Collected data entries:
/-- What the service controller's neighbour table holds of a link (R331, R432); `known`: an identity has been
recorded; `first`, `changed`: the tick indices at which the partner was first seen and last changed. -/
structure Nbr where
  state : LinkState := .disabled
  serial : Nat := 0
  pkg : Nat := 0
  jobgrp : Nat := 0
  gen : Nat := 0
  rclass : Nat := 0
  feat : Nat := 0
  rev : Nat := 0
  known : Bool := false
  first : Nat := 0
  changed : Nat := 0
  deriving DecidableEq, Repr

def Nbr.reset : Nbr := {}

/-- The time-sync member's exchange under way and its correction (R354-R356), all in 1/8 ns: `slew` is spread over an
interval of `span`, of which `left` is to come, and `drift` is the rate trim in 1/8 ns per `span`, with the fraction of
`frac / (span × 10^6)` not given yet; `hold` is what the timebase has still to stand still for; `osc` is how far, in
parts per million, the internal oscillator that stands in for SERDES_REFCLK is off (R492). -/
structure Tsync where
  t1 : Nat := 0
  waiting : Bool := false
  sentAt : Nat := 0
  span : Nat := 512000
  slew : Int := 0
  left : Nat := 0
  drift : Int := 0
  osc : Int := 0
  frac : Nat := 0
  hold : Nat := 0
  last : Option Int := none
  offset : Int := 0
  deriving DecidableEq, Repr

/-! ### Tick unit (chapter 2) -/

/-- A release formed or received for the coming boundary (R39): index, time (8 ns units), period
and stop flag; `fault`, `invalid`: the stop follows a tick fault (R51) or a trap (R53); `byEnd`: END_EN caused
the stop (R409). -/
structure Release where
  index : Nat
  time : Nat
  period : Nat
  stop : Bool
  fault : Bool := false
  invalid : Bool := false
  byEnd : Bool := false
  deriving DecidableEq, Repr

/-- The tick unit. Times are of the timebase in 8 ns units: `bnd` the most recent boundary,
`period` the period of the tick under way, `pend` a written period waiting (R34), `index` the index of the
most recent boundary; `started`: a boundary has passed since reset; `restart`: the next free-mode boundary
counts from 0 again (R54); `rel` the release of the coming boundary (R39); `ready`, `done` the members heard
(root), `badDone` whether one of them reported invalid results; `doneSent` whether this package's done message has gone, `ovr`
whether this tick's overrun has been counted (R49), `invalid` a trap not told to the root yet (R53); `startAt` the time at which START was
accepted, `fromFree` whether STATE was free then; `unreach` members named unreachable (R51). -/
structure Tick where
  bnd : Nat := 0
  period : Nat := 12500
  pend : Option Nat := none
  index : Nat := 0
  started : Bool := false
  restart : Bool := false
  rel : Option Release := none
  ready : List Nat := []
  done : List Nat := []
  badDone : Bool := false
  doneSent : Bool := false
  ovr : Bool := false
  invalid : Bool := false
  startAt : Nat := 0
  fromFree : Bool := true
  unreach : List Nat := []
  deriving DecidableEq, Repr
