-- ==== Sys2Proof/Machine/Regs.lean ====
section
/-! DEFINITION. The register map: the offset of every register from the start of BAR0
(Table 1-7 and the register tables of every chapter), its fields, and for each register the
bits of each access code of R9, its reset value and whether it is whole-write (R465). -/


namespace Sys2Proof.Machine

/-- A field of a 32-bit register: its lowest bit and its width. -/
structure Fld where
  lo : Nat
  width : Nat
  deriving DecidableEq, Repr


/-! ### Offsets from the start of BAR0 -/

namespace Reg
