/-- Would a push to queue q stall, after the pops of the same instruction (R74, R79)? A bound queue takes no push
while a load that will push to it is in flight, so that results arrive in order (R72) (DEDUCED, log entry 22). -/
def pushStalls (s : State) (i g : Nat) (act : Word64) (fs : List (BitVec 7)) (q : Nat) : Bool :=
  if q = 31 then false
  else if s.boundOut i g q then
    wideCap ≤ ((s.core i).wide (wideOf q (s.binding i g q))).length ||
      (s.core i).loads.any fun x => x.slot == g && x.queue == q
  else (List.range 64).any fun t => act.getLsbD t &&
    decide (4 ≤ ((s.slot i g).queue q t).length - popCount fs q)

/-- Push `v t` for each active thread to queue q; a bound queue takes one entry in which inactive
threads supply zero (R71, R79). -/
def pushQ (i g : Nat) (act : Word64) (q : Nat) (v : Nat → Word32) (s : State) : State :=
  if q = 31 then s
  else if s.boundOut i g q then
    let w := wideOf q (s.binding i g q)
    let e : Entry := { words := (List.range 64).map fun t => if act.getLsbD t then v t else 0 }
    updCore i (fun c => c.pushWide w e) s
  else updSlot i g (fun x => x.mapQueue q act fun t l => l ++ [.present (v t)]) s

/-- Reserve an entry of queue q for load `id` in each active thread (R72). -/
def reserveQ (i g : Nat) (act : Word64) (q id : Nat) (s : State) : State :=
  if q = 31 || s.boundOut i g q then s
  else updSlot i g (fun x => x.mapQueue q act fun _ l => l ++ [.reserved id]) s

/-! ### Form checks -/

/-- Do the queue sources and the destination respect the bindings (R104)? -/
def bindOk (s : State) (i g : Nat) (fs : List (BitVec 7)) (push : Option Nat) : Bool :=
  (fs.all fun f => !(isQueue f && s.boundOut i g (srcIdx f))) &&
    match push with
    | some q => !s.boundIn i g q
    | none => true

/-- The fields `fs` of an instruction that uses the first `n` of SRCA, SRCB, SRCC: the others are in
the fixed form (R101). -/
def srcFixed (n : Nat) (f : RegForm) : Bool :=
  (n ≥ 1 || f.a == unusedSrc) && (n ≥ 2 || f.b == unusedSrc) && (n ≥ 3 || f.c == unusedSrc)

/-- The used source fields. -/
def usedSrcs (n : Nat) (f : RegForm) : List (BitVec 7) := [f.a, f.b, f.c].take n

/-- No guarding predicate (R97). -/
def noPred (p : BitVec 3) (n : BitVec 1) : Bool := p == 0 && n == 0

/-! ### Fetch and issue -/

/-- Can core i run at all: powered, not held in reset, not shut down or without supply? -/
def State.coreRuns (s : State) (i : Nat) : Bool :=
  (s.gate i).coreOn && s.boot.resetting.isNone && !s.thermal.shut && s.lands.pwrOk && !s.coreExcluded i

**EXERCISE DESCRIPTION**
Copy only the entries from the first line to the line with "spread over an", each exactly as it appears.

**ANSWER TO THE PROBLEM**
/-- What the service controller's neighbour table holds of a link (R331, R432); `known`: an identity has been
recorded; `first`, `changed`: the tick indices at which the partner was first seen and last changed. -/
structure Nbr where
  state : LinkState := .disabled
  serial : Nat := 0
  pkg : Nat := 0
  jobgrp : Nat := 0
  gen : Nat := 0
  rclass : Nat := 0
  feat : Nat := 0
  rev : Nat := 0
  known : Bool := false
  first : Nat := 0
  changed : Nat := 0
  deriving DecidableEq, Repr

def Nbr.reset : Nbr := {}

/-- The time-sync member's exchange under way and its correction (R354-R356), all in 1/8 ns: `slew` is spread over an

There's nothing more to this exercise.